Le siguen un bogavante cocinado con absoluta precisión y una merluza de pincho acompañada de navajas, mejillones gallegos y un delicado gazpachuelo.
Especial atención merece el salmonete con carabinero y esencia de paella. Rafa explica que esta esencia nace de una paella valenciana tradicional detenida exactamente a los once minutos de cocción. El arroz nunca llega al comensal: acaba convirtiéndose en comida para el personal del restaurante. Una decisión tan sorprendente como generosa que provoca una inevitable reflexión: qué felices seríamos trabajando aquí.
El momento cumbre
La llegada de la carne supone uno de los puntos más altos del menú.

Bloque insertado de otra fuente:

/-- The receiver's own solution (R153-R158): fix, PVT, offsets and time system; in 2D the height is the last 3D one. -/
def State.solve (s : State) (x : EpochInput) (meas : List Meas) : State :=
  let usable := usableSats meas
  let (sys, held) := s.gnss.timeSystem usable
  let sats := s.solutionSats sys.toNat x.estimated 4 usable
  let f := s.fixOf x.solved sats.length
  let used := if f == 0 then [] else sats
  let s := s.setFix f
  let height := if f == 2 then s.gnss.height3d else x.pvt.height
  let pvt := { x.pvt with tb3 := s.tb3, tb2 := s.tb2, fixType := f.setWidth 8, sats := BitVec.ofNat 8 used.length,
                          antenna := BitVec.ofNat 8 s.gnss.primary,
                          systems := BitVec.ofNat 8 (maskOf ((List.range 5).map fun n => used.any (·.1 == n))),
                          height := height }
  { s with gnss.pvt := pvt, gnss.satsInFix := min 127 used.length, gnss.height3d := if f == 3 then height else s.gnss.height3d,
           gnss.heading := s.headingOf meas x.baseline,
           gnss.timeSystemInUse := if f == 0 then s.gnss.timeSystemInUse else sys,
           gnss.heldOffset := if f == 0 then s.gnss.heldOffset else held,
           gnss.sysOffsets := .ofFn fun i =>
             s.sysOffset (if f == 0 then s.gnss.timeSystemInUse.toNat else sys.toNat) x.estimated used i }

/-- The receiver's part of an epoch: data, channels, measurements, solution, RXT. Answers the epoch and whether the FIFO has room for
it (R143). -/
def State.takeEpoch (s : State) (x : EpochInput) : State × Epoch × Bool :=
  let s := (s.takeData x).freeChannels
  let meas := (x.meas.filterMap s.measEntry).take 256
  let e := s.formEpoch meas
  let fits := decide (fifoEntries s.gnss.fifo + epochEntries e ≤ 512)
  let s := (s.seeMeasurements meas).solve x meas
  let s := { s with gnss.epochSeq := (s.gnss.epochSeq + 1) % 2 ^ 32, gnss.lastEpoch := some e.rxt, gnss.epochAt := some s.now,
                    gnss.offsetWritten := false, gnss.dropped := !fits, gnss.tb2SteppedSince := false, gnss.jumpFlags := 0 }
  let s := if s.gnss.fixType == 0 then s else s.moveRxt x.pvt.clockBias
  (s.takeUtc x.utc, e, fits)

/-- TB2 against the receiver's time solution: the time of the system in use is RXT plus the clock bias, less the offset held for it
(R132, R156). -/
def State.disciplineTb2 (s : State) (rxtAt : Nat) (bias : F64) : State :=
  if s.time.tb2Source == 0 && s.gnss.fixType != 0 then
    s.measure 2 ((rxtAt : Int) + F64.nearest (F64.sub bias s.gnss.heldOffset) - s.tb2)
  else s

/-- GNSS_EPOCH (R133): the epoch is delivered whole or dropped (R143, R44); PVT, HEADING and TB2 follow. -/
def execGnssEpoch (t : Nat) (input : EpochInput) (s : State) : Out :=
  runRunning t s fun s =>
    if !s.epochDue then s
    else
      let (s, e, fits) := s.takeEpoch input
      let s := s.disciplineTb2 e.rxt input.pvt.clockBias
      let s := s.sendRaw e
      if !fits then s.raise 30
      else
        s.arriveEpoch (s.antPoints.map fun p =>
          { point := p, member := s.me, stamp := e.tb3, val := .epoch e s.gnss.pvt s.gnss.heading })

/-! ## Interference (R147-R152) -/

/-- LIMIT's parameters for a notch (R629). -/
def State.notchLimit (s : State) (fe : Nat) (notch : Nat) (upper : Bool) (bound held : Int) : State :=
  s.raise 122 (BitVec.ofNat 32 (flagBit upper 8 + 3)) (BitVec.ofNat 32 (0x10 + fe + notch * 256))
    (F32.ofInt (bound * 10)) (F32.ofInt (held * 10))

/-- The window of a front end in 10 Hz steps. -/
def FrontEnd.lo (f : FrontEnd) : Int := f.windowLo * 1000
/-- See `FrontEnd.lo`. -/
def FrontEnd.hi (f : FrontEnd) : Int := f.windowHi * 1000

/-- The peak of a notch in a new spectrum: the strongest within 55 kHz, half a notch's width and the 5 kHz it may move in 1 ms, of
where its peak stood in the last one (DESIGN CHOICE, log 38: R147 does not say how a peak is told from another). -/
def followedPeak (peaks : List Peak) (at_ : Int) : Option Peak :=
  (peaks.filter fun p => decide ((p.centre - at_).natAbs ≤ 5500)).foldl
    (fun b p => match b with | none => some p | some q => if q.level < p.level then some p else b) none

/-- One active notch against a spectrum (R147, R149): it follows its peak by at most 5 kHz, held inside the window, and is released
when the peak has stayed below NOTCH_THRESHOLD - 3 dB for 100 ms. -/
def moveNotch (f : FrontEnd) (peaks : List Peak) (now : Nat) (n : Notch) : Notch :=
  if !n.active then n
  else
    let found := followedPeak peaks n.peakAt
    let low := match found with | some p => decide (p.level + 3 < f.notchThreshold.toNat) | none => true
    let since := if low then some (n.belowSince.getD now) else none
    if (match since with | some t => decide (100 * ms ≤ now - t) | none => false) then {}
    else
      let peak := match found with | some p => p.centre | none => n.centre
      let want := n.centre + max (-500) (min 500 (peak - n.centre))
      let c := max f.lo (min f.hi want)
      { n with centre := c, atLimit := c != want || (n.atLimit && found.isNone), belowSince := since,
               peakAt := match found with | some p => p.centre | none => n.peakAt,
               depth := match found with
                 | some p => BitVec.ofNat 6 (max n.depth.toNat (min 40 (p.level - 3)))
                 | none => n.depth }

/-- Insert a peak, strongest first. -/
def insertPeak (p : Peak) : List Peak → List Peak
  | [] => [p]
  | x :: rest => if x.level < p.level then p :: x :: rest else x :: insertPeak p rest

/-- LIMIT for a peak that gets no notch (R149, R629): the bound it lies beyond. -/
def State.refusePeak (s : State) (fe : Nat) (p : Peak) (inside : Bool) : State :=
  let f := at? s.gnss.frontEnds fe
  let upper := inside || decide (f.hi < p.centre)
  let bound : Int := if inside then f.notchMax.toNat else if upper then f.hi * 10 else f.lo * 10
  s.raise 122 (BitVec.ofNat 32 (flagBit upper 8 + 3)) (BitVec.ofNat 32 (0x10 + fe)) (F32.ofInt bound)
    (F32.ofInt (if inside then f.notchMax.toNat else p.centre * 10))

/-- Give a new peak a notch; outside the window or beyond NOTCH_MAX it gets none and raises LIMIT once, at the spectrum that first shows
it (R149). `known` says that an earlier spectrum showed it. -/
def State.newPeak (s : State) (fe : Nat) (known : Bool) (p : Peak) : State :=
  let f := at? s.gnss.frontEnds fe
  let inside := decide (f.lo ≤ p.centre) && decide (p.centre ≤ f.hi)
  let used := (f.notches.toList.filter (·.active)).length
  let set (g : FrontEnd → FrontEnd) : State := { s with gnss.frontEnds := upd s.gnss.frontEnds fe g }
  match (if inside && decide (used < f.notchMax.toNat) then f.notches.toList.findIdx? (!·.active) else none) with
  | some i => set fun f => { f with notches := upd f.notches i fun _ =>
      { active := true, centre := p.centre, peakAt := p.centre, depth := BitVec.ofNat 6 (min 40 (p.level - 3)) } }
  | none =>
    let s := set fun f => { f with refused := f.refused ++ [p.centre] }
    if known then s else s.refusePeak fe p inside

/-- NOTCH_SPECTRUM (R147, R149). LIMIT is raised when a peak's drift brings its notch to an edge; a notch that a write to the window
left outside moves to the edge and sets AT_LIMIT. -/
def execNotchSpectrum (t : Nat) (frontEnd : Fin 4) (peaks : List Peak) (s : State) : Out :=
  runRunning t s fun s =>
    if !s.factory.optG then s
    else
      let f := s.gnss.frontEnds[frontEnd]
      let moved := f.notches.toList.map (moveNotch f peaks s.now)
      let taken := (f.notches.toList.filter (·.active)).filterMap fun n => followedPeak peaks n.peakAt
      let s := { s with gnss.frontEnds := upd s.gnss.frontEnds frontEnd fun f =>
          { f with notches := f.notches.mapIdx fun i n => (moved[i]?).getD n, refused := [] } }
      let s := (moved.zip f.notches.toList).zipIdx.foldl (fun s ((n, old), i) =>
        if n.atLimit && !old.atLimit && decide (f.lo ≤ old.centre) && decide (old.centre ≤ f.hi) then
          s.notchLimit frontEnd i (n.centre == f.hi) n.centre n.centre
        else s) s
      let fresh := (peaks.filter fun p => decide (f.notchThreshold.toNat ≤ p.level) && !taken.contains p).foldr insertPeak []
      fresh.foldl (fun s p => s.newPeak frontEnd (f.refused.any fun r => decide ((p.centre - r).natAbs ≤ 5500)) p) s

El venado acompañado de naranja y zanahoria es, sencillamente, el plato. Tierno, profundo, elegante y lleno de sabor. Uno de esos platos ante los que siempre apetece responder afirmativamente.
Después aparece un wagyu A5 acompañado de escalivada. Untuoso, intenso y deliberadamente graso, exactamente como debe ser un gran wagyu. No hay espacio para la duda ni para la corrección.
Un final ligero e inteligente
Tras un menú largo y generoso, los postres afrontan un reto evidente: mantener el interés sin saturar.
Aleia lo consigue con inteligencia. El mel i mató acompañado de quesos aparece con una sutileza muy bienvenida a estas alturas de la comida.
Pero el gran protagonista es, probablemente, Flores Cítricas. Uno de los mejores postres que recuerdo haber probado en un menú degustación. Conserva toda la frescura, el perfume y la capacidad digestiva de los cítricos sin caer en el recurso fácil del sorbete de limón. Es sofisticado, refrescante y profundamente elegante.
Todo ello acompañado de un vino dulce perfectamente seleccionado que aporta el contrapunto necesario sin imponerse.
La experiencia concluye con pera asada, caviar y nata. Un postre tan bello visualmente como amable en boca. Un cierre que celebra el lujo entendido desde la armonía y no desde la extravagancia.
Los petit fours, acompañados por un excelente café de especialidad, ponen el punto final a una comida memorable.
Un restaurante que deja huella
Aleia consigue aquello que muchos restaurantes persiguen sin éxito: permanecer en la memoria. Meses después seguiré recordando aquella ostra, aquella vieira, la cigala o el venado. Y quizá esa sea la mejor definición posible de la alta cocina contemporánea: no la que impresiona durante unas horas, sino la que sigue acompañándote mucho después de abandonar la mesa. En ese sentido, Aleia está exactamente donde debe estar. Y, si de verdad aún les queda margen de mejora, el futuro promete ser apasionante.